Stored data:

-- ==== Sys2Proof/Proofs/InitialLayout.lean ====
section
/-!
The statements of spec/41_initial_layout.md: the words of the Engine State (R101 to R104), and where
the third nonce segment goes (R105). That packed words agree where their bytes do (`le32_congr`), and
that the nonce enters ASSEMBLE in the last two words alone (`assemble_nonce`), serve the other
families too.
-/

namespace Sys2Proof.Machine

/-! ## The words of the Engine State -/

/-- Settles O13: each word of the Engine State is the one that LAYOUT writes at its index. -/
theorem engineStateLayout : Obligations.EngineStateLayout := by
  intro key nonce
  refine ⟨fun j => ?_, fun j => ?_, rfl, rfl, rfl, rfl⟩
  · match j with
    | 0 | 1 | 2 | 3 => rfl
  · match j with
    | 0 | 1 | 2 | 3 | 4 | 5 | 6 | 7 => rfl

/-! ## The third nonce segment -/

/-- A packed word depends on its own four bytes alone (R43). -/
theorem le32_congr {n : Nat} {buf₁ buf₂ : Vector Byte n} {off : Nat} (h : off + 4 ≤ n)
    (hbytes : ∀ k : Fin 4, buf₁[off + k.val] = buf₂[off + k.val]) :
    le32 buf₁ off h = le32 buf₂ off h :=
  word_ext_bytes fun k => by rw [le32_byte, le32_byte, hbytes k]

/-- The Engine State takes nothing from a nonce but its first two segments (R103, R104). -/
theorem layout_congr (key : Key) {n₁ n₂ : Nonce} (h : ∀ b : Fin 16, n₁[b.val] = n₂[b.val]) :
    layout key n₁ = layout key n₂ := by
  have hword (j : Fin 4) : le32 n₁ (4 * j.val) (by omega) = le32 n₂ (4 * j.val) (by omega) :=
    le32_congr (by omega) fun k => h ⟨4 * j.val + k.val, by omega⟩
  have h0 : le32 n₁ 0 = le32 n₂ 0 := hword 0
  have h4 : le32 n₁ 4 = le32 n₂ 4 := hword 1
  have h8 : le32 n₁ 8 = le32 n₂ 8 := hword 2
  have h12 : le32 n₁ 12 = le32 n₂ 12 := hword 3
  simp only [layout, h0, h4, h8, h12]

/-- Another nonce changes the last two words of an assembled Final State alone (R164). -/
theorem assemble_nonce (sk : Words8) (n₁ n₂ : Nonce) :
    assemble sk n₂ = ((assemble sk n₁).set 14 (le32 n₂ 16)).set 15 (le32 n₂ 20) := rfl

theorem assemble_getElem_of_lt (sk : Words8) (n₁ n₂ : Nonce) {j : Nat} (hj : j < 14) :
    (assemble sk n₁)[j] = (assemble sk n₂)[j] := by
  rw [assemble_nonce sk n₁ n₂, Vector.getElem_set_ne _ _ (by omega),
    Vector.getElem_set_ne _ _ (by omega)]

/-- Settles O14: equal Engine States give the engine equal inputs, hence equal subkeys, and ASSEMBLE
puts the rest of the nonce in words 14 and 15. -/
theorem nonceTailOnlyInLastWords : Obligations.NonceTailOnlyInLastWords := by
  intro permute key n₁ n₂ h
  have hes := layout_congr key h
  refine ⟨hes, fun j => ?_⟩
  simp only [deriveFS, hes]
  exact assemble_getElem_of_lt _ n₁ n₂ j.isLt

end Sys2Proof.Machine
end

---

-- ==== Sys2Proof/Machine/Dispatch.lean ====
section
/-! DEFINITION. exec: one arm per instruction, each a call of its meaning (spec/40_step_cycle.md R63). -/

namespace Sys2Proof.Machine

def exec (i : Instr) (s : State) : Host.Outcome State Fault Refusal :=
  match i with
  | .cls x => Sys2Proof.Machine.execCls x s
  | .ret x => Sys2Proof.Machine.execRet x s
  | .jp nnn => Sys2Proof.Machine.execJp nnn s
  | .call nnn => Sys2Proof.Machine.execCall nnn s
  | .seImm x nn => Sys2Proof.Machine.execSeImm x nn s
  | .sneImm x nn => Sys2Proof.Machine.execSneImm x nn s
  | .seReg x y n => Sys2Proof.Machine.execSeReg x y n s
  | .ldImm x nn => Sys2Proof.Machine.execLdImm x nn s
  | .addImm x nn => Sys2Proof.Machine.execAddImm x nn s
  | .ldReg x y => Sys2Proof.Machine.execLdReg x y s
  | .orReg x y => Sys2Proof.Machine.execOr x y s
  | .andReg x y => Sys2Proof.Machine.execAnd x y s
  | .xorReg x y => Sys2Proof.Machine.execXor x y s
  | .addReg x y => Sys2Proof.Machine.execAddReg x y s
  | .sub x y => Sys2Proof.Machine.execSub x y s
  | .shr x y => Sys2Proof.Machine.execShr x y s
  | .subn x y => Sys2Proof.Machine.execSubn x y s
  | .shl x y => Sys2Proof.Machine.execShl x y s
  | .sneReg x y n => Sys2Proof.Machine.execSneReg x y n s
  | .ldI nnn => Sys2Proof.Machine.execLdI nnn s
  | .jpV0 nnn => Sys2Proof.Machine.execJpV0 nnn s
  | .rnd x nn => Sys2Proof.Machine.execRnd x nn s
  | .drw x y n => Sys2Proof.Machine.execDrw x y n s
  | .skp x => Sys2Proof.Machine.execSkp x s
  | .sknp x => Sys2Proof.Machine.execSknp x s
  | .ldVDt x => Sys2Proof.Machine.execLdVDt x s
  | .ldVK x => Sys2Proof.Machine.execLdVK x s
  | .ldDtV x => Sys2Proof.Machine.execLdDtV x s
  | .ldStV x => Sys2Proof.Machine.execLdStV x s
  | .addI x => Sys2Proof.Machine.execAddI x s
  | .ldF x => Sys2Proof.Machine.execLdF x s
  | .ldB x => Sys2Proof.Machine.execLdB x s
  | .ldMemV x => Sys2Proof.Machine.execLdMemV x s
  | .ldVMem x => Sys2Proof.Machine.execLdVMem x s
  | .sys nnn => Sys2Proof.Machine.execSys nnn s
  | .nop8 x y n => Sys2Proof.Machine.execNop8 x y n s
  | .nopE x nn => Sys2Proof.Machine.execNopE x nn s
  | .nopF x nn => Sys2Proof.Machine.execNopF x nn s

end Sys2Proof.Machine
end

# [WORK ITEM]
Above are the records; from them, give again exactly the lines from the one containing "nonce segment -/" through the one containing "word_ext_bytes fun k", both included.

# [ANSWER BOX]
/-! ## The third nonce segment -/

/-- A packed word depends on its own four bytes alone (R43). -/
theorem le32_congr {n : Nat} {buf₁ buf₂ : Vector Byte n} {off : Nat} (h : off + 4 ≤ n)
    (hbytes : ∀ k : Fin 4, buf₁[off + k.val] = buf₂[off + k.val]) :
    le32 buf₁ off h = le32 buf₂ off h :=
  word_ext_bytes fun k => by rw [le32_byte, le32_byte, hbytes k]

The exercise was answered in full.